Dataset entries
·····

-- ==== Sys2Proof/Tests/Slice0.lean ====
section
/-! SUPPORT. Tests: slots written out field by field from the encodings, ill-formed terms that the checks refuse, worked examples of the
spec, and for each statement a state that meets its hypotheses. -/
open Sys2Proof Sys2Proof.Machine
namespace Sys2Proof.Tests
set_option Elab.async false

/-! ## Slots from their fields (R143), guarded by index 7 -/

/-- The slot of opcode, DST, source fields A, B and C, and the twelve modifier bits. -/
def row (op dst a b c m : Nat) : Slot :=
  BitVec.ofNat 96 (op * 2 ^ 86 + 7 * 2 ^ 83 + dst * 2 ^ 74 + a * 2 ^ 54 + b * 2 ^ 34 + c * 2 ^ 14 + m * 2 ^ 2)
/-- The source fields of R146: a v, k or m register, an object, an immediate of four times `i`, a bank word, word `i` of the carrier. -/
def fV (n : Nat) : Nat := n
def fK (n : Nat) : Nat := 0x10000 + n
def fM (n : Nat) : Nat := 0x20000 + n
def fO (n : Nat) : Nat := 0x30000 + n
def fI (i : Nat) : Nat := 0x40000 + i
def fB (c off : Nat) : Nat := 0x80000 + c * 2 ^ 14 + off
def fT (i : Nat) : Nat := 0xF0000 + i
def v (n : Nat) : Src := .v n false false
def k (n : Nat) : Src := .k n false false
def ob (n : Nat) : Src := .obj n false
def im (i : Nat) : Src := .imm (BitVec.ofNat 20 (4 * i))
def bk (c : Fin 16) (off : Nat) : Src := .bank c (BitVec.ofNat 14 off)
def ar (d : Nat) (a b c : Src) : Args := { d := d, a := a, b := b, c := c }
/-- The carrier of the tests: its word 0 is 0x40490FDB. -/
def carrier : Slot := 0x40490FDB
def t0 : Src := .trail 0 0x40490FDB

/-- Does each slot decode to its instruction, in a warp that may issue it? -/
def reads (l : List (Slot × Instr)) : Bool :=
  l.all fun p => decode (.forOp (p.1.toNat / 2 ^ 86)) p.1 (some carrier) == .ok p.2

/-! ## Every instruction from a slot written out from its forms table -/

theorem test_decode_control : reads
    [(row 0x000 0 0 0 0 0, .nop (ar 0 .none .none .none)),
     (row 0x001 0 (fI 3) 0 0 0, .bra (ar 0 (im 3) .none .none)),
     (row 0x002 0 (fV 6) 0 0 0, .brx (ar 0 (v 6) .none .none)),
     (row 0x003 8 (fI 3) 0 0 0x80, .call (ar 8 (im 3) .none .none) true),
     (row 0x003 8 (fI 3) 0 0 0, .call (ar 8 (im 3) .none .none) false),
     (row 0x004 8 (fK 6) 0 0 0, .callx (ar 8 (k 6) .none .none) false),
     (row 0x005 0 (fK 6) 0 0 0, .ret (ar 0 (k 6) .none .none)),
     (row 0x006 0 0 0 0 0x40, .exit { g := { gfile := true, idx := 7, neg := false } }),
     (row 0x007 0 0 0 0 0, .join (ar 0 .none .none .none)),
     (row 0x008 0 (fT 0) (fI 2) 0 0x400, .loop (ar 0 t0 (.imm 9) .none)),
     (row 0x009 0 0 0 0 0, .brk (ar 0 .none .none .none)),
     (row 0x00A 2 (fK 4) (fI 2) (fK 6) 0, .yield (ar 2 (k 4) (im 2) (k 6)) .tb),
     (row 0x00A 2 (fO 0x85) (fI 2) 0 0x80, .yield (ar 2 (ob 0x85) (im 2) .none) .nempty),
     (row 0x00B 2 (fO 0x85) 0 0 0x100, .wait (ar 2 (ob 0x85) .none .none) .nfull),
     (row 0x00B 2 (fK 5) 0 (fK 6) 0x180, .wait (ar 2 (k 5) .none (k 6)) .tl),
     (row 0x00C 3 0 0 0 0, .elect (ar 3 .none .none .none)),
     (row 0x00D 3 (fO 0x8004) 0 0 0, .poll (ar 3 (.obj 4 true) .none .none) .none_),
     (row 0x00D 3 (fO 0xC) 0 0 0x100, .poll (ar 3 (ob 12) .none .none) .count),
     (row 0x00E 0 (fK 3) 0 0 0, .trap (ar 0 (k 3) .none .none)),
     (row 0x00F 0 (fI 31) 0 0 0xC00, .trapfence (ar 0 (.imm 127) .none .none))] = true := by decide +kernel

·····

*Prompt*. Each of the records above is to be copied exactly.

*Output for this exercise*.
-- ==== Sys2Proof/Tests/Slice0.lean ====
section
/-! SUPPORT. Tests: slots written out field by field from the encodings, ill-formed terms that the checks refuse, worked examples of the
spec, and for each statement a state that meets its hypotheses. -/
open Sys2Proof Sys2Proof.Machine
namespace Sys2Proof.Tests
set_option Elab.async false

/-! ## Slots from their fields (R143), guarded by index 7 -/

/-- The slot of opcode, DST, source fields A, B and C, and the twelve modifier bits. -/
def row (op dst a b c m : Nat) : Slot :=
  BitVec.ofNat 96 (op * 2 ^ 86 + 7 * 2 ^ 83 + dst * 2 ^ 74 + a * 2 ^ 54 + b * 2 ^ 34 + c * 2 ^ 14 + m * 2 ^ 2)
/-- The source fields of R146: a v, k or m register, an object, an immediate of four times `i`, a bank word, word `i` of the carrier. -/
def fV (n : Nat) : Nat := n
def fK (n : Nat) : Nat := 0x10000 + n
def fM (n : Nat) : Nat := 0x20000 + n
def fO (n : Nat) : Nat := 0x30000 + n
def fI (i : Nat) : Nat := 0x40000 + i
def fB (c off : Nat) : Nat := 0x80000 + c * 2 ^ 14 + off
def fT (i : Nat) : Nat := 0xF0000 + i
def v (n : Nat) : Src := .v n false false
def k (n : Nat) : Src := .k n false false
def ob (n : Nat) : Src := .obj n false
def im (i : Nat) : Src := .imm (BitVec.ofNat 20 (4 * i))
def bk (c : Fin 16) (off : Nat) : Src := .bank c (BitVec.ofNat 14 off)
def ar (d : Nat) (a b c : Src) : Args := { d := d, a := a, b := b, c := c }
/-- The carrier of the tests: its word 0 is 0x40490FDB. -/
def carrier : Slot := 0x40490FDB
def t0 : Src := .trail 0 0x40490FDB

/-- Does each slot decode to its instruction, in a warp that may issue it? -/
def reads (l : List (Slot × Instr)) : Bool :=
  l.all fun p => decode (.forOp (p.1.toNat / 2 ^ 86)) p.1 (some carrier) == .ok p.2

/-! ## Every instruction from a slot written out from its forms table -/

theorem test_decode_control : reads
    [(row 0x000 0 0 0 0 0, .nop (ar 0 .none .none .none)),
     (row 0x001 0 (fI 3) 0 0 0, .bra (ar 0 (im 3) .none .none)),
     (row 0x002 0 (fV 6) 0 0 0, .brx (ar 0 (v 6) .none .none)),
     (row 0x003 8 (fI 3) 0 0 0x80, .call (ar 8 (im 3) .none .none) true),
     (row 0x003 8 (fI 3) 0 0 0, .call (ar 8 (im 3) .none .none) false),
     (row 0x004 8 (fK 6) 0 0 0, .callx (ar 8 (k 6) .none .none) false),
     (row 0x005 0 (fK 6) 0 0 0, .ret (ar 0 (k 6) .none .none)),
     (row 0x006 0 0 0 0 0x40, .exit { g := { gfile := true, idx := 7, neg := false } }),
     (row 0x007 0 0 0 0 0, .join (ar 0 .none .none .none)),
     (row 0x008 0 (fT 0) (fI 2) 0 0x400, .loop (ar 0 t0 (.imm 9) .none)),
     (row 0x009 0 0 0 0 0, .brk (ar 0 .none .none .none)),
     (row 0x00A 2 (fK 4) (fI 2) (fK 6) 0, .yield (ar 2 (k 4) (im 2) (k 6)) .tb),
     (row 0x00A 2 (fO 0x85) (fI 2) 0 0x80, .yield (ar 2 (ob 0x85) (im 2) .none) .nempty),
     (row 0x00B 2 (fO 0x85) 0 0 0x100, .wait (ar 2 (ob 0x85) .none .none) .nfull),
     (row 0x00B 2 (fK 5) 0 (fK 6) 0x180, .wait (ar 2 (k 5) .none (k 6)) .tl),
     (row 0x00C 3 0 0 0 0, .elect (ar 3 .none .none .none)),
     (row 0x00D 3 (fO 0x8004) 0 0 0, .poll (ar 3 (.obj 4 true) .none .none) .none_),
     (row 0x00D 3 (fO 0xC) 0 0 0x100, .poll (ar 3 (ob 12) .none .none) .count),
     (row 0x00E 0 (fK 3) 0 0 0, .trap (ar 0 (k 3) .none .none)),
     (row 0x00F 0 (fI 31) 0 0 0xC00, .trapfence (ar 0 (.imm 127) .none .none))] = true := by decide +kernel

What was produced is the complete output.